● **WHAT YOU SHOULD DO**: Every record, from the first line to the last, needs to be given again exactly.
------ SOURCE MATERIAL ------
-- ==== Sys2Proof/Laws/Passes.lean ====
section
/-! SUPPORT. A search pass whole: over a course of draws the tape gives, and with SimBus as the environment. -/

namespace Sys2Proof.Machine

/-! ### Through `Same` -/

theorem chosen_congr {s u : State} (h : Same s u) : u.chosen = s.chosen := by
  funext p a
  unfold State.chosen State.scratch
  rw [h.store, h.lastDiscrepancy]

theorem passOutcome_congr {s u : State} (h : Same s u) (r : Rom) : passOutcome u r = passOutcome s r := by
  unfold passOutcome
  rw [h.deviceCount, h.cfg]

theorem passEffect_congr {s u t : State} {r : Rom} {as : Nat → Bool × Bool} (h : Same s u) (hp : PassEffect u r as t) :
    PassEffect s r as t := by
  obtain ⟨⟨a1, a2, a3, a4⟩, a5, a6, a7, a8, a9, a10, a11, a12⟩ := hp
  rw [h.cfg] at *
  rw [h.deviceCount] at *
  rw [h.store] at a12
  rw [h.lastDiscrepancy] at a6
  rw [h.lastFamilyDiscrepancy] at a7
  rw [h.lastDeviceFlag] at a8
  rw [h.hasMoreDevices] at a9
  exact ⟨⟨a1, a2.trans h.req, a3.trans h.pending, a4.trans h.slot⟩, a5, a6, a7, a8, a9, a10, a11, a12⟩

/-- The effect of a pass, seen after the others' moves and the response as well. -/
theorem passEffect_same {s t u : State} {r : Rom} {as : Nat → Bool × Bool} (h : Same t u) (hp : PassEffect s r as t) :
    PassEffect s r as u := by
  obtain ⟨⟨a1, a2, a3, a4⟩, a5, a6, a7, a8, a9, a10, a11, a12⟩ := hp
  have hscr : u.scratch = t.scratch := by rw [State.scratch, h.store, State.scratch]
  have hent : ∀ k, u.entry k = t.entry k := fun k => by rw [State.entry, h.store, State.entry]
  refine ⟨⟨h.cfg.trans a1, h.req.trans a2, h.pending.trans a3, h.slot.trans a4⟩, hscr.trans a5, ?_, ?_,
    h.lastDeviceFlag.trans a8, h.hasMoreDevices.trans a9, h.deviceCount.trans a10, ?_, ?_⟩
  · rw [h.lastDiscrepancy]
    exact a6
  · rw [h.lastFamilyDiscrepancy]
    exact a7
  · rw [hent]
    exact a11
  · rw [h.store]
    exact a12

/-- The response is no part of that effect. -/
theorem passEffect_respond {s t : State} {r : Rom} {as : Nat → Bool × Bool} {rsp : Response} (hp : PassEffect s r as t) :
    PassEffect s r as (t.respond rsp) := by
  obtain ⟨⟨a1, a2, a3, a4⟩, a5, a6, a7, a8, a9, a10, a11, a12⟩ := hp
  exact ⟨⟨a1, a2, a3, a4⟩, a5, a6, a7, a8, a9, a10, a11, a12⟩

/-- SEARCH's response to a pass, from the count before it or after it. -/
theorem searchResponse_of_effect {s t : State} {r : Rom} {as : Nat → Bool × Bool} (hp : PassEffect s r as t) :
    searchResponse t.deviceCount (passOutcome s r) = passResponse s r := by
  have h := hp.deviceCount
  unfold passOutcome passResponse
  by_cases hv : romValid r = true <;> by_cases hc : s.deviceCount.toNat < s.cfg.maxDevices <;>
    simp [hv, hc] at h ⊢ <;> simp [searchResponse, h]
------
● **SOLUTION TO THIS PROBLEM**:
-- ==== Sys2Proof/Laws/Passes.lean ====
section
/-! SUPPORT. A search pass whole: over a course of draws the tape gives, and with SimBus as the environment. -/

namespace Sys2Proof.Machine

/-! ### Through `Same` -/

theorem chosen_congr {s u : State} (h : Same s u) : u.chosen = s.chosen := by
  funext p a
  unfold State.chosen State.scratch
  rw [h.store, h.lastDiscrepancy]

theorem passOutcome_congr {s u : State} (h : Same s u) (r : Rom) : passOutcome u r = passOutcome s r := by
  unfold passOutcome
  rw [h.deviceCount, h.cfg]

theorem passEffect_congr {s u t : State} {r : Rom} {as : Nat → Bool × Bool} (h : Same s u) (hp : PassEffect u r as t) :
    PassEffect s r as t := by
  obtain ⟨⟨a1, a2, a3, a4⟩, a5, a6, a7, a8, a9, a10, a11, a12⟩ := hp
  rw [h.cfg] at *
  rw [h.deviceCount] at *
  rw [h.store] at a12
  rw [h.lastDiscrepancy] at a6
  rw [h.lastFamilyDiscrepancy] at a7
  rw [h.lastDeviceFlag] at a8
  rw [h.hasMoreDevices] at a9
  exact ⟨⟨a1, a2.trans h.req, a3.trans h.pending, a4.trans h.slot⟩, a5, a6, a7, a8, a9, a10, a11, a12⟩

/-- The effect of a pass, seen after the others' moves and the response as well. -/
theorem passEffect_same {s t u : State} {r : Rom} {as : Nat → Bool × Bool} (h : Same t u) (hp : PassEffect s r as t) :
    PassEffect s r as u := by
  obtain ⟨⟨a1, a2, a3, a4⟩, a5, a6, a7, a8, a9, a10, a11, a12⟩ := hp
  have hscr : u.scratch = t.scratch := by rw [State.scratch, h.store, State.scratch]
  have hent : ∀ k, u.entry k = t.entry k := fun k => by rw [State.entry, h.store, State.entry]
  refine ⟨⟨h.cfg.trans a1, h.req.trans a2, h.pending.trans a3, h.slot.trans a4⟩, hscr.trans a5, ?_, ?_,
    h.lastDeviceFlag.trans a8, h.hasMoreDevices.trans a9, h.deviceCount.trans a10, ?_, ?_⟩
  · rw [h.lastDiscrepancy]
    exact a6
  · rw [h.lastFamilyDiscrepancy]
    exact a7
  · rw [hent]
    exact a11
  · rw [h.store]
    exact a12

/-- The response is no part of that effect. -/
theorem passEffect_respond {s t : State} {r : Rom} {as : Nat → Bool × Bool} {rsp : Response} (hp : PassEffect s r as t) :
    PassEffect s r as (t.respond rsp) := by
  obtain ⟨⟨a1, a2, a3, a4⟩, a5, a6, a7, a8, a9, a10, a11, a12⟩ := hp
  exact ⟨⟨a1, a2, a3, a4⟩, a5, a6, a7, a8, a9, a10, a11, a12⟩

/-- SEARCH's response to a pass, from the count before it or after it. -/
theorem searchResponse_of_effect {s t : State} {r : Rom} {as : Nat → Bool × Bool} (hp : PassEffect s r as t) :
    searchResponse t.deviceCount (passOutcome s r) = passResponse s r := by
  have h := hp.deviceCount
  unfold passOutcome passResponse
  by_cases hv : romValid r = true <;> by_cases hc : s.deviceCount.toNat < s.cfg.maxDevices <;>
    simp [hv, hc] at h ⊢ <;> simp [searchResponse, h]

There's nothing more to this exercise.